* _Exercise description_:
Go through the data below and return each line where the string "obtain" appears.

Stored items:
╭──

theorem keeps_repeated (h : CoreClosed P) (b : Bool) {e : M Unit} (he : Keeps P e) : Keeps P (repeated b e) := by
  refine keeps_get_any fun s => ?_
  cases s.dec.rep with
  | none => exact keeps_bind he fun _ => keeps_advance h
  | some rp =>
    exact keeps_cond (fun _ => keeps_advance h) fun _ => keeps_bind he fun _ =>
      keeps_bind (keeps_writeReg h _ _ _) fun _ =>
        keeps_get_any fun _ => keeps_cond (fun _ => keeps_advance h) fun _ => keeps_pure _

theorem keeps_movsElem (h : CoreClosed P) (w : Width) : Keeps P (movsElem w) :=
  have hw := h.toWalkClosed
  keeps_get_any fun _ => keeps_bind (keeps_accRead hw _ _) fun _ => keeps_bind (keeps_accWrite hw _ _ _) fun _ =>
    keeps_bind (keeps_strAdvance h _ _) fun _ => keeps_strAdvance h _ _

theorem keeps_cmpsElem (h : CoreClosed P) (w : Width) : Keeps P (cmpsElem w) :=
  have hw := h.toWalkClosed
  keeps_get_any fun _ => keeps_bind (keeps_accRead hw _ _) fun _ => keeps_bind (keeps_accRead hw _ _) fun _ =>
    keeps_bind (keeps_updCc h fun _ => .inl rfl) fun _ =>
      keeps_bind (keeps_strAdvance h _ _) fun _ => keeps_strAdvance h _ _

theorem keeps_stosElem (h : CoreClosed P) (w : Width) : Keeps P (stosElem w) :=
  keeps_get_any fun _ => keeps_bind (keeps_accWrite h.toWalkClosed _ _ _) fun _ => keeps_strAdvance h _ _

theorem keeps_lodsElem (h : CoreClosed P) (w : Width) : Keeps P (lodsElem w) :=
  keeps_get_any fun _ => keeps_bind (keeps_accRead h.toWalkClosed _ _) fun _ =>
    keeps_bind (keeps_writeReg h _ _ _) fun _ => keeps_strAdvance h _ _

theorem keeps_scasElem (h : CoreClosed P) (w : Width) : Keeps P (scasElem w) :=
  keeps_get_any fun _ => keeps_bind (keeps_accRead h.toWalkClosed _ _) fun _ =>
    keeps_bind (keeps_updCc h fun _ => .inl rfl) fun _ => keeps_strAdvance h _ _

theorem keeps_insElem (h : CoreClosed P) (w : Width) : Keeps P (insElem w) :=
  have hw := h.toWalkClosed
  keeps_bind keeps_ioCheck fun _ => keeps_get_any fun _ => keeps_bind (keeps_accProbe hw _ _) fun _ =>
    keeps_bind (keeps_portRead h _ _) fun _ => keeps_bind (keeps_accWriteProbed hw _ _ _ _) fun _ => keeps_strAdvance h _ _

theorem keeps_outsElem (h : CoreClosed P) (w : Width) : Keeps P (outsElem w) :=
  keeps_bind keeps_ioCheck fun _ => keeps_get_any fun _ => keeps_bind (keeps_accRead h.toWalkClosed _ _) fun _ =>
    keeps_bind (keeps_portWrite h _ _ _) fun _ => keeps_strAdvance h _ _

theorem keeps_portIn (h : CoreClosed P) (w : Width) (p : W16) : Keeps P (portIn w p) :=
  keeps_bind keeps_ioCheck fun _ => keeps_bind (keeps_portRead h _ _) fun _ =>
    keeps_bind (keeps_writeReg h _ _ _) fun _ => keeps_advance h

theorem keeps_portOut (h : CoreClosed P) (w : Width) (p : W16) : Keeps P (portOut w p) :=
  keeps_bind keeps_ioCheck fun _ => keeps_get_any fun _ => keeps_bind (keeps_portWrite h _ _ _) fun _ =>
    keeps_advance h

/-! ### Segments and far transfers -/

theorem keeps_storeSelector (h : CoreClosed P) (w : Width) (rm : Rm) (n : Sreg) : Keeps P (storeSelector w rm n) :=
  keeps_get_any fun _ => keeps_bind (keeps_storeWord h _ _ _) fun _ => keeps_advance h

theorem keeps_pushSelector (h : CoreClosed P) (w : Width) (n : Sreg) : Keeps P (pushSelector w n) :=
  keeps_get_any fun _ => keeps_bind (keeps_push h _ _) fun _ => keeps_advance h

theorem keeps_popSelector (h : CoreClosed P) {n : Sreg} (h1 : n ≠ .ldtr) (h2 : n ≠ .tr) (w : Width) :
    Keeps P (popSelector w n) :=
  keeps_get_any fun _ => keeps_bind (keeps_accRead h.toWalkClosed _ _) fun _ =>
    keeps_bind (keeps_loadSeg h h1 h2 _) fun _ => keeps_bind (keeps_updReg h _ _ _) fun _ => keeps_advance h

theorem keeps_readFarPointer (h : CoreClosed P) (w : Width) (rm : Rm) : Keeps P (readFarPointer w rm) :=
  have hw := h.toWalkClosed
  keeps_bind (keeps_locateMem rm) fun _ => keeps_get_any fun _ => keeps_bind (keeps_accRead hw _ _) fun _ =>
    keeps_bind (keeps_accRead hw _ _) fun _ => keeps_pure _

theorem keeps_loadFarPointer (h : CoreClosed P) {n : Sreg} (h1 : n ≠ .ldtr) (h2 : n ≠ .tr) (w : Width) (r : Reg)
    (rm : Rm) : Keeps P (loadFarPointer w n r rm) :=
  keeps_bind (keeps_readFarPointer h _ _) fun _ => keeps_bind (keeps_loadSeg h h1 h2 _) fun _ =>
    keeps_bind (keeps_writeReg h _ _ _) fun _ => keeps_advance h

theorem keeps_farSystem (sel : W16) (e2 : W32) : Keeps P (farSystem (α := α) sel e2) :=
  keeps_cond (fun _ => keeps_abort _) fun _ => keeps_cond (fun _ => keeps_abort _) fun _ => keeps_raise _

theorem keeps_farCodeChecks (sel : W16) (off : W32) (d : Desc) : Keeps P (farCodeChecks sel off d) :=
  keeps_get_any fun _ => keeps_bind (keeps_raiseIf _ _) fun _ => keeps_bind (keeps_raiseIf _ _) fun _ =>
    keeps_bind (keeps_raiseIf _ _) fun _ => keeps_raiseIf _ _

theorem keeps_farJump (h : CoreClosed P) (sel : W16) (off : W32) : Keeps P (farJump sel off) := by
  have hw := h.toWalkClosed
  refine keeps_get_any fun s => keeps_cond
    (fun _ => keeps_bind (keeps_loadSegReal h (by decide) (by decide) _) fun _ => keeps_jumpTo h _) fun _ => ?_
  exact keeps_get_any fun _ => keeps_bind (keeps_raiseIf _ _) fun _ => keeps_bind (keeps_descReadOr hw _ _) fun _ =>
    keeps_cond (fun _ => keeps_cond (fun _ => keeps_abort _) fun _ => keeps_farSystem _ _) fun _ =>
      keeps_bind (keeps_farCodeChecks _ _ _) fun _ => keeps_bind (keeps_markAccessed hw _) fun _ =>
        keeps_bind (keeps_setSegFrom h (by decide) (by decide) _ _) fun _ => keeps_jumpTo h _

theorem keeps_pushReturn (h : CoreClosed P) (w : Width) : Keeps P (pushReturn w) :=
  have hw := h.toWalkClosed
  keeps_get_any fun _ => keeps_bind (keeps_accWrite hw _ _ _) fun _ => keeps_bind (keeps_accWrite hw _ _ _) fun _ =>
    keeps_updReg h _ _ _

theorem keeps_copyParams (h : CoreClosed P) (w : Width) (osp nb nm : W32) (k : Nat) :
    ∀ p, Keeps P (copyParams w osp nb nm k p) := by
  have hw := h.toWalkClosed
  induction k with
  | zero => exact fun _ => keeps_pure _
  | succ k ih =>
    exact fun _ => keeps_get_any fun _ => keeps_bind (keeps_accRead hw _ _) fun _ =>
      keeps_bind (keeps_pushList hw _ _ _ _ _ _) fun _ => ih _

/-- A call through a gate to an inner level keeps the property and the mode. -/
theorem keeps_callGateInner (h : CoreClosed P) (gw : Width) (tsel : W16) (toff : W32) (n : Nat) (t : Desc) :
    Keeps (fun s => P s ∧ s.pe = true) (callGateInner gw tsel toff n t) := by
  have q := h.andPe true
  have w := q.toWalkClosed
  refine keeps_get_any fun s => ?_
  repeat' first
    | exact keeps_jumpTo q _
    | refine keeps_bind (keeps_raiseIf _ _) fun _ => ?_
    | refine keeps_bind (keeps_innerStack w _) fun _ => ?_
    | refine keeps_bind (keeps_markAccessed w _) fun _ => ?_
    | refine keeps_bind (keeps_pushList w _ _ _ _ _ _) fun _ => ?_
    | refine keeps_bind (keeps_copyParams q _ _ _ _ _ _) fun _ => ?_
    | refine keeps_bind (keeps_updReg q _ _ _) fun _ => ?_
    | refine keeps_bind (keeps_upd fun s hs => q.cpl s _ hs.2 hs) fun _ => ?_
    | refine keeps_bind (keeps_setSegFrom q (by decide) (by decide) _ _) fun _ => ?_

theorem keeps_callGate (h : CoreClosed P) (sel : W16) (g : Desc) :
    Keeps (fun s => P s ∧ s.pe = true) (callGate sel g) := by
  have q := h.andPe true
  have w := q.toWalkClosed
  refine keeps_get_any fun s => ?_
  repeat' first
    | exact keeps_jumpTo q _
    | exact keeps_callGateInner h _ _ _ _ _
    | refine keeps_bind (keeps_raiseIf _ _) fun _ => ?_
    | refine keeps_bind (keeps_gateTarget w _) fun _ => ?_
    | refine keeps_bind (keeps_markAccessed w _) fun _ => ?_
    | refine keeps_bind (keeps_pushReturn q _) fun _ => ?_
    | refine keeps_bind (keeps_setSegFrom q (by decide) (by decide) _ _) fun _ => ?_
    | refine keeps_cond (fun _ => ?_) fun _ => ?_

theorem keeps_farCallProt (h : CoreClosed P) (w : Width) (sel : W16) (off : W32) :
    Keeps (fun s => P s ∧ s.pe = true) (farCallProt w sel off) := by
  have q := h.andPe true
  have hw := q.toWalkClosed
  exact keeps_get_any fun _ => keeps_bind (keeps_raiseIf _ _) fun _ => keeps_bind (keeps_descReadOr hw _ _) fun _ =>
    keeps_cond (fun _ => keeps_cond (fun _ => keeps_callGate h _ _) fun _ => keeps_farSystem _ _) fun _ =>
      keeps_bind (keeps_farCodeChecks _ _ _) fun _ => keeps_bind (keeps_markAccessed hw _) fun _ =>
        keeps_bind (keeps_pushReturn q _) fun _ =>
          keeps_bind (keeps_setSegFrom q (by decide) (by decide) _ _) fun _ => keeps_jumpTo q _

theorem keeps_farCall (h : CoreClosed P) (w : Width) (sel : W16) (off : W32) : Keeps P (farCall w sel off) :=
  keeps_get_pe
    (fun s hs => by
      rw [hs, Bool.not_true, cond_false]
      exact keeps_farCallProt h _ _ _)
    fun s hs => by
      rw [hs, Bool.not_false, cond_true]
      exact keeps_bind (keeps_pushReturn h _) fun _ =>
        keeps_bind (keeps_loadSegReal h (by decide) (by decide) _) fun _ => keeps_jumpTo h _

theorem keeps_farReturn (h : CoreClosed P) (w : Width) (imm : W32) : Keeps P (farReturn w imm) :=
  keeps_get_pe
    (fun s hs => by
      rw [hs, Bool.not_true, cond_false]
      exact keeps_returnProt h _ _)
    fun s hs => by
      rw [hs, Bool.not_false, cond_true]
      have hw := h.toWalkClosed
      exact keeps_bind (keeps_accRead hw _ _) fun _ => keeps_bind (keeps_accRead hw _ _) fun _ =>
        keeps_bind (keeps_updReg h _ _ _) fun _ =>
          keeps_bind (keeps_loadSegReal h (by decide) (by decide) _) fun _ => keeps_jumpTo h _

/-! ### System instructions -/

/-- The updates only the system instructions make, each with what is known where it is made. -/
structure SystemClosed (P : State → Prop) : Prop extends CoreClosed P where
  halted : ∀ s b, P s → P (s.setHalted b)
  gdtr : ∀ (s : State) t, t.limit.toNat ≤ 0xFFFF → P s → P (s.setGdtr t)
  idtr : ∀ (s : State) t, t.limit.toNat ≤ 0xFFFF → P s → P (s.setIdtr t)
  sysSeg : ∀ s n r, P s → P (s.setSegReg n r)
  cr0 : ∀ (s : State) v, s.cpl = 0#2 → v.getLsbD 4 = true → P s → P (s.setCr0 v)
  cr3 : ∀ s v, P s → P (s.setCr3 v)
  cr4 : ∀ s v, P s → P (s.setCr4 v)
  flushAll : ∀ s : State, P s → P s.tlbFlushAll
  flushPage : ∀ (s : State) la, P s → P (s.tlbFlushPage (vpnOf la))

theorem keeps_privileged : Keeps P privileged := keeps_get_any fun _ => keeps_raiseIf _ _

theorem keeps_protectedOnly : Keeps P protectedOnly := keeps_get_any fun _ => keeps_raiseIf _ _

theorem keeps_setZf (h : CoreClosed P) (b : Bool) : Keeps P (setZf b) := keeps_updCc h fun _ => .inl rfl

theorem keeps_storeTable (h : CoreClosed P) (rm : Rm) (t : TableReg) : Keeps P (storeTable rm t) :=
  have hw := h.toWalkClosed
  keeps_bind (keeps_locateMem rm) fun _ => keeps_get_any fun _ => keeps_bind (keeps_accWrite hw _ _ _) fun _ =>
    keeps_bind (keeps_accWrite hw _ _ _) fun _ => keeps_advance h

theorem keeps_descIfAny (h : CoreClosed P) (sel : W16) : Keeps P (descIfAny sel) :=
  keeps_cond (fun _ => keeps_pure _) fun _ => keeps_descRead h.toWalkClosed _

theorem keeps_verify (h : CoreClosed P) (test : BitVec 2 → W16 → W32 → Bool) (rm : Rm) : Keeps P (verify test rm) :=
  keeps_bind (keeps_readRm h.toWalkClosed _ _) fun _ => keeps_get_any fun _ =>
    keeps_bind (keeps_descIfAny h _) fun _ => keeps_bind (keeps_setZf h _) fun _ => keeps_advance h

theorem keeps_adjustRpl (h : CoreClosed P) (rm : Rm) (r : Reg) : Keeps P (adjustRpl rm r) :=
  keeps_bind (keeps_locate rm) fun _ => keeps_bind (keeps_readLocW h.toWalkClosed _ _) fun _ =>
    keeps_bind (keeps_readReg _ _) fun _ => keeps_cond
      (fun _ => keeps_bind (keeps_writeBack h _ _ _ _) fun _ => keeps_bind (keeps_setZf h _) fun _ => keeps_advance h)
      fun _ => keeps_bind (keeps_setZf h _) fun _ => keeps_advance h

theorem keeps_loadDescInfo (h : CoreClosed P) (w : Width) (r : Reg) (rm : Rm) (types : BitVec 4 → Bool)
    (info : Desc → W32) : Keeps P (loadDescInfo w r rm types info) := by
  refine keeps_bind (keeps_readRm h.toWalkClosed _ _) fun _ => keeps_get_any fun _ =>
    keeps_bind (keeps_descIfAny h _) fun d => ?_
  have no : Keeps P (do setZf false; advance) := keeps_bind (keeps_setZf h _) fun _ => keeps_advance h
  cases d with
  | none => exact no
  | some d =>
    exact keeps_cond (fun _ => keeps_bind (keeps_writeReg h _ _ _) fun _ =>
      keeps_bind (keeps_setZf h _) fun _ => keeps_advance h) fun _ => no

theorem keeps_loadLdtr (h : SystemClosed P) (rm : Rm) : Keeps P (loadLdtr rm) := by
  have hw := h.toWalkClosed
  have set (n sel b l r) : Keeps P (setSeg n sel b l r) := keeps_upd fun s hs => h.sysSeg s n _ hs
  have last := keeps_advance h.toCoreClosed
  exact keeps_bind (keeps_readRm hw _ _) fun _ => keeps_cond
    (fun _ => keeps_bind (set _ _ _ _ _) fun _ => last)
    fun _ => keeps_bind (keeps_raiseIf _ _) fun _ => keeps_bind (keeps_descReadOr hw _ _) fun _ =>
      keeps_bind (keeps_raiseIf _ _) fun _ => keeps_bind (keeps_raiseIf _ _) fun _ =>
        keeps_bind (set _ _ _ _ _) fun _ => last

theorem keeps_loadTr (h : SystemClosed P) (rm : Rm) : Keeps P (loadTr rm) := by
  have hw := h.toWalkClosed
  have set (n sel b l r) : Keeps P (setSeg n sel b l r) := keeps_upd fun s hs => h.sysSeg s n _ hs
  exact keeps_bind (keeps_readRm hw _ _) fun _ => keeps_bind (keeps_raiseIf _ _) fun _ =>
    keeps_bind (keeps_raiseIf _ _) fun _ => keeps_bind (keeps_descReadOr hw _ _) fun _ =>
      keeps_bind (keeps_raiseIf _ _) fun _ => keeps_bind (keeps_raiseIf _ _) fun _ =>
        keeps_bind (keeps_sysWrite hw _ _ _) fun _ => keeps_bind (set _ _ _ _ _) fun _ => keeps_advance h.toCoreClosed

/-- WriteCR0 at level 0. -/
theorem SystemClosed.writeCr0 (h : SystemClosed P) (s : State) (v : W32) (hc : s.cpl = 0#2) (hs : P s) :
    P (s.writeCr0 v) := by
  have et : (v ||| 0x00000010#32).getLsbD 4 = true := by rw [BitVec.getLsbD_or]; exact Bool.or_true _
  unfold State.writeCr0
  dsimp only
  cases ((v ||| 0x00000010#32) ^^^ s.cr0) &&& 0x80010001#32 == 0#32 with
  | true => exact h.cr0 s _ hc et hs
  | false => exact h.cr0 _ _ hc et (h.flushAll s hs)

/-- A value read as two bytes has 16 bits. -/
theorem physReadAt_two {a b : W32} {s t : State} {v : W32} (h : physReadAt [a, b] s = .ok v t) : v.toNat ≤ 0xFFFF := by
  unfold physReadAt at h
  rw [run_bind_get, run_cond] at h
  cases hm : [a, b].all s.inMem with
  | false => rw [hm] at h; cases h
  | true =>
    rw [hm] at h
    cases h
    simp only [List.map_cons, List.map_nil, ofBytes]
    generalize s.byteAt a = x
    generalize s.byteAt b = y
    have : ((0#32 <<< 8 ||| y.setWidth 32) <<< 8 ||| x.setWidth 32) = (y ++ x : BitVec 16).setWidth 32 := by
      ext k hk
      simp only [BitVec.getElem_or, BitVec.getElem_shiftLeft, BitVec.getElem_setWidth, BitVec.getLsbD_append]
      by_cases h8 : k < 8
      · simp [h8]
      · simp [h8, BitVec.getLsbD_of_ge x k (by omega)]
    rw [this, BitVec.toNat_setWidth]
    have := (y ++ x : BitVec 16).isLt
    omega

theorem linRead_two {la : W32} {user : Bool} {s t : State} {v : W32} (h : linRead la 2 user s = .ok v t) :
    v.toNat ≤ 0xFFFF := by
  unfold linRead translateSpan at h
  obtain ⟨as, u, h1, h2⟩ := bind_ok_iff.mp h
  obtain ⟨p, u1, _, h1⟩ := bind_ok_iff.mp h1
  rcases cond_ok_iff.mp h1 with ⟨_, h1⟩ | ⟨_, h1⟩
  · rw [← (pure_ok_iff.mp h1).1] at h2
    exact physReadAt_two h2
  · obtain ⟨q, u2, _, h1⟩ := bind_ok_iff.mp h1
    rw [← (pure_ok_iff.mp h1).1] at h2
    exact physReadAt_two h2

╰──

* _Output of the task_:
  obtain ⟨as, u, h1, h2⟩ := bind_ok_iff.mp h
  obtain ⟨p, u1, _, h1⟩ := bind_ok_iff.mp h1
  · obtain ⟨q, u2, _, h1⟩ := bind_ok_iff.mp h1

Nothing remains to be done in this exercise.